I noticed that the downloadable .cal file for this model is different from the correction values presented in a previous post (post was called "SPL Meter Correction Tables"). In the post I'm referring to, Sonnie Parker did some extensive comparisons between the old analog RS meter (33-2050), the new analog RS meter (33-4050), the RS digital meter (33-2055) and his professionally calibrated ECM8000. The findings were posted on the forum but are drastically different from the downloadable .cal file for the RS 33-4050 model.

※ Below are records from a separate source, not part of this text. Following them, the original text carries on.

/-- A verified block of channel `t` (R368, R370, R378): its SEQ is the last under its generation, and the slot is in use. -/
def verified (t p k gen seq : Nat) : Eff := seqE [
  modSlot p k (fun y =>
    let mark := fun (c : KeyGen) => if c.gen = gen then { c with rx := Tab.set 0 c.rx t (seq + 1) } else c
    if (y.cur.map (·.gen)) = some gen then { y with cur := y.cur.map mark, use := 3 } else { y with ret := y.ret.map mark, use := 3 }),
  fun s => [.put VNR_PAGE_STAT.RX_USE p (setBit (s.rd VNR_PAGE_STAT.RX_USE p) k)]]

/-- KA = 1 while the page's other slot is empty raises KEY_UNKNOWN, once per page per batch (R377). -/
def kaSeen (t p k : Nat) : Eff := dyn fun s =>
  if (s.vnr.slot p (1 - k)).cur.isSome || Tab.get 0 s.vnr.unknown p == s.vnr.rxNum + 1 then nop
  else seqE [upd (.vnr fun v => { v with unknown := Tab.set 0 v.unknown p (v.rxNum + 1) }), raise EV.KEY_UNKNOWN [p, t, s.vnr.rxNum]]

/-- VNR_RX_BLOCK (R368, R377, R390, R397): a received block of bound channel `t` by the rows of Table 10.5, through pipeline `pipe`. `filled` says that it
already carries fill or is a unit in defect, `tagOk` that its tag verifies, `marked` that some bit of it carries the UNCORR mark, `mis` that a pair in
DUP disagrees. -/
def execVnrRxBlock (t : Fin 32) (pipe : Fin 26) (kp ka fill : Bool) (gen : BitVec 5) (seq : BitVec 48) (filled tagOk marked mis : Bool) (s : State) : Out := perform (dyn fun s =>
  let p := s.rd VNR_CH_BIND.PAGE t.val
  let k := b2n kp
  let out := fun (n : Nat) => emit (.delivered t.val n)
  if !(s.chOn t.val && s.chBound t.val && s.carried t.val) then nop
  else if filled || s.fillTrib t.val || !s.on VNR_STATUS.RNG_OK || s.beyond 1 t.val then out 0
  else seqE [whenE ka (kaSeen t.val p k),
    if fill then seqE [count (vnrCnt t.val 6), out 0]
    else match (s.vnr.slot p k).named gen.toNat with
    | none => seqE [count (vnrCnt t.val 4), out 0]
    | some y =>
      if mis && s.rd VNR_STATUS.STATE == 0 then seqE [count 416, raise EV.VNR_FAULT [1, pipe.val], out 0]
      else if !tagOk && marked then seqE [count (vnrCnt t.val 3), out 0]
      else if !tagOk then seqE [count (vnrCnt t.val 2), occur EV.VNR_AUTH t.val [t.val, 1], out 0]
      else if seq.toNat + 1 ≤ Tab.get 0 y.rx t.val then seqE [count (vnrCnt t.val 5), out 0]
      else seqE [verified t.val p k gen.toNat seq.toNat, count (vnrCnt t.val 1), out 1]]) s

/-- Whether every channel bound to the page has verified a block under the slot's current generation. -/
def State.allVerified (s : State) (p k : Nat) : Bool :=
  match (s.vnr.slot p k).cur with
  | none => false
  | some c => ((List.range 32).filter (fun t => s.rd VNR_CH_BIND.PAGE t == p)).all (fun t => decide (0 < Tab.get 0 c.rx t))

/-- RETAINED_GEN_ERASE (R370, R374): two superframes after the newer generation has verified on every bound channel, and not while a
rewrite is pending, the retained generation is erased. -/
def execRetainedGenErase (p : Fin 72) (k : Fin 2) (s : State) : Out := perform (dyn fun s =>
  whenE (s.allVerified p.val k.val && !s.vnr.rewriting p.val) (modSlot p.val k.val (fun y => { y with ret := none }))) s

/-! ### Limits, sensors, randomness -/

/-- KEY_AGE (R379): a count of the slot's generation has reached 2^47, raised once for each count; class 1 inline, 2 lookaside. -/
def execKeyAge (p : Fin 72) (k : Fin 2) (la : Bool) (s : State) : Out := perform (dyn fun s =>
  match (s.vnr.slot p.val k.val).cur with
  | none => nop
  | some c =>
    if (if la then c.agedLa || decide (c.la < 2 ^ 47) else c.aged || decide (c.seq < 2 ^ 47)) then nop
    else seqE [modSlot p.val k.val (fun y => { y with cur := y.cur.map (fun c => if la then { c with agedLa := true } else { c with aged := true }) }),
      raise EV.KEY_AGE [p.val, k.val, c.gen, if la then 2 else 1]]) s

/-- KEY_EXHAUSTED (R379): the inline count of the slot's generation has reached 2^48. -/
def execKeyExhausted (p : Fin 72) (k : Fin 2) (s : State) : Out := perform (dyn fun s =>
  match (s.vnr.slot p.val k.val).cur with
  | none => nop
  | some c =>
    if c.spent || decide (c.seq < 2 ^ 48) then nop
    else seqE [modSlot p.val k.val (fun y => { y with cur := y.cur.map (fun c => { c with spent := true }) }), raise EV.KEY_EXHAUSTED [p.val, k.val, c.gen]]) s

/-- Every slot is zeroised (R353, R393). -/
def eraseAll : Eff := seqE [dyn fun s => forE s.vnr.las (fun r => stopLa r .keyGone),
  forE (List.range 72) (fun p => seqE [eraseSlot p 0, eraseSlot p 1, put VNR_PAGE_STAT.PENDING 0 p]), upd (.vnr fun v => { v with batch := none })]

/-- SENSOR_ALARM (R393): sensor `b` goes out of range. Armed, every slot is zeroised; else it is only reported. -/
def execSensorAlarm (b : Fin 4) (s : State) : Out := perform (seqE [fun s => [.put VNR_STATUS.SENSOR 0 (setBit (s.rd VNR_STATUS.SENSOR) b.val)], dyn fun s =>
  if s.on VNR_STATUS.SENSE_ARMED then seqE [eraseAll, put VNR_STATUS.ERASED 1, raise EV.KEY_ERASED [2, s.rd VNR_STATUS.SENSOR]]
  else raise EV.VNR_SENSOR [s.rd VNR_STATUS.SENSOR, s.rd VNR_STATUS.STATE]]) s

/-- SENSOR_REKEY (R393): every sensor has been in range for 1 s; the Keeper rekeys pages 0 to 3 where they were erased. -/
def execSensorRekey (s : State) : Out := perform (dyn fun s => seqE [put VNR_STATUS.SENSOR 0,
  whenE (s.on VNR_STATUS.ERASED && !s.on SEC_STATUS.KEEPER_ALARM && (s.vnr.slot 0 0).cur.isNone) keyPrivileged]) s

/-- DRBG_HEALTH_FAIL (R397, R645): tenant pages stop. -/
def execDrbgHealthFail (s : State) : Out := perform (seqE [put VNR_STATUS.RNG_OK 0, put SEC_STATUS.DRBG_OK 0, raise EV.VNR_FAULT [3, 0]]) s

/-- DRBG_HEALTH_PASS (R397, R645): 1,024 consecutive samples pass and tenant pages resume. -/
def execDrbgHealthPass (s : State) : Out := perform (seqE [put VNR_STATUS.RNG_OK 1, put SEC_STATUS.DRBG_OK 1]) s

end Sys2Proof.Machine
end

Just wondering which values to use:

Sonnie's results vs. .cal downloadable file
10 hz - +7.29 vs. +16.91
20 hz - +3.25 vs. +6.56 

Any help would be appreciated. I realize that there is a lot of variance from one RS meter to the next, for any given model number, so I'll be upgrading to the Galaxy CM-140 eventually.


----------



## brucek (Apr 11, 2006)

Use the downloadable file. 

The cal files were changed after Sonnie sent his ECM8000 away for professional calibration. We consider them the most accurate.

brucek


----------



## lexx2004 (Jun 5, 2007)

Thanks for your help brucek.


----------